- Problem statement: Scan the data. Collect each line that contains the word "none".

- - -

-- ==== Sys2Proof/Laws/SearchCalls.lean ====
section
/-! SUPPORT. The channel calls of a search, and which of them ended it (43_search.md R291 to R305, R313). -/

namespace Sys2Proof.Machine

theorem CallsGoOn.append {p : Params} {n : Nat} {es fs : List Event} (h : CallsGoOn p n es)
    (g : CallsGoOn p (n + es.length) fs) : CallsGoOn p n (es ++ fs) := by
  intro k e he
  rcases Nat.lt_or_ge k es.length with hk | hk
  · rw [List.getElem?_append_left hk] at he; exact h k e he
  · rw [List.getElem?_append_right hk] at he
    have := g _ e he
    rwa [Nat.add_assoc, Nat.add_sub_cancel' hk] at this

theorem CallsGoOn.stop {p : Params} {n : Nat} {es fs : List Event} {c : BitVec 3} (h : CallsGoOn p n es)
    (g : CallsStop p (n + es.length) fs c) : CallsStop p n (es ++ fs) c := by
  obtain ⟨init, last, rfl, h1, h2⟩ := g
  exact ⟨es ++ init, last, (List.append_assoc _ _ _).symm, h.append h1, by
    rw [List.length_append, ← Nat.add_assoc]; exact h2⟩

theorem callsGoOn_nil (p : Params) (n : Nat) : CallsGoOn p n [] := by
  intro k e h; simp at h

theorem callsGoOn_cons {p : Params} {n : Nat} {e : Event} {es : List Event} :
    CallsGoOn p n (e :: es) ↔ searchStop p n e = none ∧ CallsGoOn p (n + 1) es := by
  constructor
  · intro h
    exact ⟨h 0 e rfl, fun k f hf => by rw [Nat.add_assoc, Nat.add_comm 1]; exact h (k + 1) f hf⟩
  · rintro ⟨h, g⟩ (_ | k) f hf
    · cases hf; exact h
    · rw [Nat.add_comm k, ← Nat.add_assoc]; exact g k f hf

/-- The calls of a receiving procedure before its receive. -/
theorem callsGoOn_before (p : Params) (n idle : Nat) (t : Train) (d : Bool) :
    CallsGoOn p n [.flush, .setIdle idle, .transmit t d .ok] := by
  simp [callsGoOn_cons, callsGoOn_nil, searchStop]

/-- What the calls of a part of a search say: it ended with no device, it failed with a kind, or it went on. -/
def CallsEnd (p : Params) (n : Nat) (es : List Event) : SearchEnd → Prop
  | .found => False
  | .notFound => CallsStop p n es 0#3
  | .failed k => CallsStop p n es (errCode k)

theorem CallsGoOn.end {p : Params} {n : Nat} {es fs : List Event} {r : SearchEnd} (h : CallsGoOn p n es)
    (g : CallsEnd p (n + es.length) fs r) : CallsEnd p n (es ++ fs) r := by
  cases r with
  | found => exact g
  | notFound => exact h.stop g
  | failed k => exact h.stop g

/-- The calls of a receiving procedure, the receive being call `n + 3`. -/
theorem receiveP_calls {α : Type} (n idle timeout : Nat) (t : Train) (f : Capture → Res α) (s : State) :
    ∃ es, (receiveP idle timeout t f s).2.events = s.events ++ es
      ∧ ((receiveP idle timeout t f s).1 = .fail .channelError ∧ CallsStop s.params n es 1#3
        ∨ (receiveP idle timeout t f s).1 = .fail .timeout ∧ CallsStop s.params n es 2#3
        ∨ ∃ c, (receiveP idle timeout t f s).1 = f c ∧ es
          = [.flush, .setIdle idle, .transmit t s.drive .ok] ++ [.receive timeout (.capture c)]) := by
  rcases receiveP_cases idle timeout t f s with ⟨⟨us, ht⟩, e⟩ | ⟨ht, ⟨hx, e⟩ | ⟨hx, e⟩ | ⟨c, hx, e⟩⟩ <;> rw [e]
  · refine ⟨_, receiveBurst_events idle t s, .inl ⟨rfl, [.flush, .setIdle idle], _, rfl, ?_, ?_⟩⟩
    · simp [callsGoOn_cons, callsGoOn_nil, searchStop]
    · rw [ht]; rfl
  all_goals
    have hev : (chReceive timeout (receiveBurst idle t s)).events
        = s.events ++ ([.flush, .setIdle idle, .transmit t s.drive .ok] ++ [.receive timeout (rxNow (usedTx s))]) := by
      rw [chReceive_events, receiveBurst_events, rxNow_receiveBurst, ht, List.append_assoc]
    rw [hx] at hev
  · exact ⟨_, hev, .inr (.inl ⟨rfl, _, _, rfl, callsGoOn_before _ _ _ _ _, rfl⟩)⟩
  · exact ⟨_, hev, .inl ⟨rfl, _, _, rfl, callsGoOn_before _ _ _ _ _, rfl⟩⟩
  · exact ⟨_, hev, .inr (.inr ⟨c, rfl, rfl⟩)⟩

/-- A pair is (1,1) exactly when the byte read is 3. -/
theorem pair_eq_three {p : Params} {c : Capture} {v : Byte} (h : decodeBits p c 2 = .ok v) :
    v = 0x03#8 ↔ v.getLsbD 0 = true ∧ v.getLsbD 1 = true := by
  simp only [decodeBits] at h
  split at h
  · simp at h
  · rename_i hl
    simp only [Res.ok.injEq] at h
    obtain ⟨a, b, l, hab⟩ : ∃ a b l, lows c = a :: b :: l := by
      rcases hlow : lows c with _ | ⟨a, _ | ⟨b, l⟩⟩
      · simp [hlow] at hl
      · simp [hlow] at hl
      · exact ⟨a, b, l, rfl⟩
    rw [← h, hab]
    simp only [List.take_succ_cons, List.take_zero, List.map_cons, List.map_nil]
    cases decide (a < p.timing.tRs) <;> cases decide (b < p.timing.tRs) <;> decide

/-- A pair read, its receive not call 3. -/
theorem readPair_calls {n : Nat} (hn : n ≠ 0) (s : State) :
    ∃ es, (readP 2 s).2.events = s.events ++ es
      ∧ (∀ k, (readP 2 s).1 = .fail k → CallsStop s.params n es (errCode k))
      ∧ (∀ v, (readP 2 s).1 = .ok v → (v.getLsbD 0 = true ∧ v.getLsbD 1 = true → CallsStop s.params n es 0#3)
        ∧ (¬(v.getLsbD 0 = true ∧ v.getLsbD 1 = true) → CallsGoOn s.params n es ∧ es.length = 4)) := by
  rw [readP_run (n := 2) (by decide)]
  obtain ⟨es, he, h⟩ := receiveP_calls n s.params.tIdleSlot s.params.tToRead (readTrain s.params 2)
    (fun c => decodeBits s.params c 2) s
  refine ⟨es, he, ?_⟩
  rcases h with ⟨e, h⟩ | ⟨e, h⟩ | ⟨c, e, rfl⟩ <;> rw [e]
  · exact ⟨fun k hk => by cases hk; exact h, fun v hv => by cases hv⟩
  · exact ⟨fun k hk => by cases hk; exact h, fun v hv => by cases hv⟩
  · have hb := callsGoOn_before s.params n s.params.tIdleSlot (readTrain s.params 2) s.drive
    have hn3 : ¬ n + 3 = 3 := by omega
    refine ⟨fun k hk => ⟨_, _, rfl, hb, ?_⟩, fun v hv => ⟨fun h => ⟨_, _, rfl, hb, ?_⟩, fun h => ⟨hb.append ?_, rfl⟩⟩⟩
    · have hl : (lows c).length < 2 := by
        by_contra hc; simp [decodeBits, hc] at hk
      simp [searchStop, hn, hl, decodeBits_fail hk, errCode]
    all_goals
      have hl : ¬ (lows c).length < 2 := by intro hc; simp [decodeBits, hc] at hv
      have h3 := pair_eq_three hv
    · simp [searchStop, hn, hl, hv, h3.2 h]
    · have : v ≠ 0x03#8 := fun hc => h (h3.1 hc)
      simp [callsGoOn_cons, callsGoOn_nil, searchStop, hn, hl, hv, this]

/-- A write group of a search. -/
theorem writeP_calls (n : Nat) {m : Nat} (hm : groupOk m = true) (d : Byte) (s : State) :
    ∃ es, (writeP d m false s).2.events = s.events ++ es
      ∧ (∀ k, (writeP d m false s).1 = .fail k → CallsStop s.params n es (errCode k))
      ∧ ((writeP d m false s).1 = .ok () → CallsGoOn s.params n es ∧ es.length = 1) := by
  rw [writeP_run hm]
  refine ⟨_, writeBurst_events d m false s, fun k hk => ?_, fun h => ⟨?_, rfl⟩⟩
  · cases ht : txNow s with
    | ok => rw [ht] at hk; simp [txResult] at hk
    | err us =>
      rw [ht] at hk
      simp only [txResult, Res.fail.injEq] at hk
      subst hk
      exact ⟨[], _, rfl, callsGoOn_nil _ _, rfl⟩
  · cases ht : txNow s with
    | ok => simp [callsGoOn_cons, callsGoOn_nil, searchStop]
    | err us => rw [ht] at h; simp [txResult] at h

/-- One position. -/
theorem searchPosition_calls {n : Nat} (hn : n ≠ 0) (s : State) :
    ∃ es, (searchPosition s).2.events = s.events ++ es
      ∧ (∀ r, (searchPosition s).1 = some r → CallsEnd s.params n es r)
      ∧ ((searchPosition s).1 = none → CallsGoOn s.params n es ∧ es.length = 5) := by
  have hb := readP_busRun 2 s
  obtain ⟨es, he, h1, h2⟩ := readPair_calls hn s
  simp only [searchPosition]
  cases e : readP 2 s with
  | mk r s1 =>
    rw [e] at hb he h1 h2
    cases r with
    | fail k => exact ⟨es, he, fun r hr => by cases hr; exact h1 k rfl, fun h => by cases h⟩
    | ok v =>
      obtain ⟨h3, h4⟩ := h2 v rfl
      dsimp only
      split <;> rename_i h11
      · rw [Bool.and_eq_true] at h11
        exact ⟨es, he, fun r hr => by cases hr; exact h3 h11, fun h => by cases h⟩
      · rw [Bool.and_eq_true] at h11
        obtain ⟨g, gl⟩ := h4 h11
        have hp : (afterPair v s1).params = s.params := hb.params
        obtain ⟨fs, hf, h5, h6⟩ := writeP_calls (n + es.length) (m := 1) (by decide)
          (zext8 (afterPair v s1).seq.search.direction) (afterPair v s1)
        rw [hp] at h5 h6
        have hev : (writeP (zext8 (afterPair v s1).seq.search.direction) 1 false (afterPair v s1)).2.events
            = s.events ++ (es ++ fs) := by
          rw [hf, ← List.append_assoc, ← he]; rfl
        cases e' : writeP (zext8 (afterPair v s1).seq.search.direction) 1 false (afterPair v s1) with
        | mk r' s2 =>
          rw [e'] at h5 h6 hev
          cases r' with
          | fail k => exact ⟨es ++ fs, hev, fun r hr => by cases hr; exact g.stop (h5 k rfl), fun h => by cases h⟩
          | ok _ =>
            obtain ⟨g', gl'⟩ := h6 rfl
            exact ⟨es ++ fs, hev, fun r hr => (by cases hr), fun _ => ⟨g.append g', by rw [List.length_append, gl, gl']⟩⟩

/-- The positions left. -/
theorem searchWalk_calls (k : Nat) {n : Nat} (hn : n ≠ 0) (s : State) :
    ∃ es, (searchWalk k s).2.events = s.events ++ es
      ∧ (∀ r, (searchWalk k s).1 = some r → CallsEnd s.params n es r)
      ∧ ((searchWalk k s).1 = none → CallsGoOn s.params n es ∧ es.length = 5 * k) := by
  induction k generalizing n s with
  | zero => exact ⟨[], by simp [searchWalk], fun r h => (by cases h), fun _ => ⟨callsGoOn_nil _ _, rfl⟩⟩
  | succ k ih =>
    obtain ⟨es, he, h1, h2⟩ := searchPosition_calls hn s
    have hw := searchPosition_walk s
    simp only [searchWalk]
    cases e : searchPosition s with
    | mk r s1 =>
      rw [e] at he h1 h2 hw
      cases r with
      | some r => exact ⟨es, he, fun r' hr => by cases hr; exact h1 r rfl, fun h => by cases h⟩
      | none =>
        obtain ⟨g, gl⟩ := h2 rfl
        have hp : s1.params = s.params := hw.params
        obtain ⟨fs, hf, h3, h4⟩ := ih (n := n + es.length) (by omega) s1
        rw [hp] at h3 h4
        refine ⟨es ++ fs, by dsimp only at he ⊢; rw [hf, he, List.append_assoc], fun r hr => g.end (h3 r hr), fun h => ?_⟩
        obtain ⟨g', gl'⟩ := h4 h
        exact ⟨g.append g', by rw [List.length_append, gl, gl']; omega⟩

- - -

- Written response:
    CallsGoOn p n (e :: es) ↔ searchStop p n e = none ∧ CallsGoOn p (n + 1) es := by
      ∧ ((searchPosition s).1 = none → CallsGoOn s.params n es ∧ es.length = 5) := by
      ∧ ((searchWalk k s).1 = none → CallsGoOn s.params n es ∧ es.length = 5 * k) := by
      | none =>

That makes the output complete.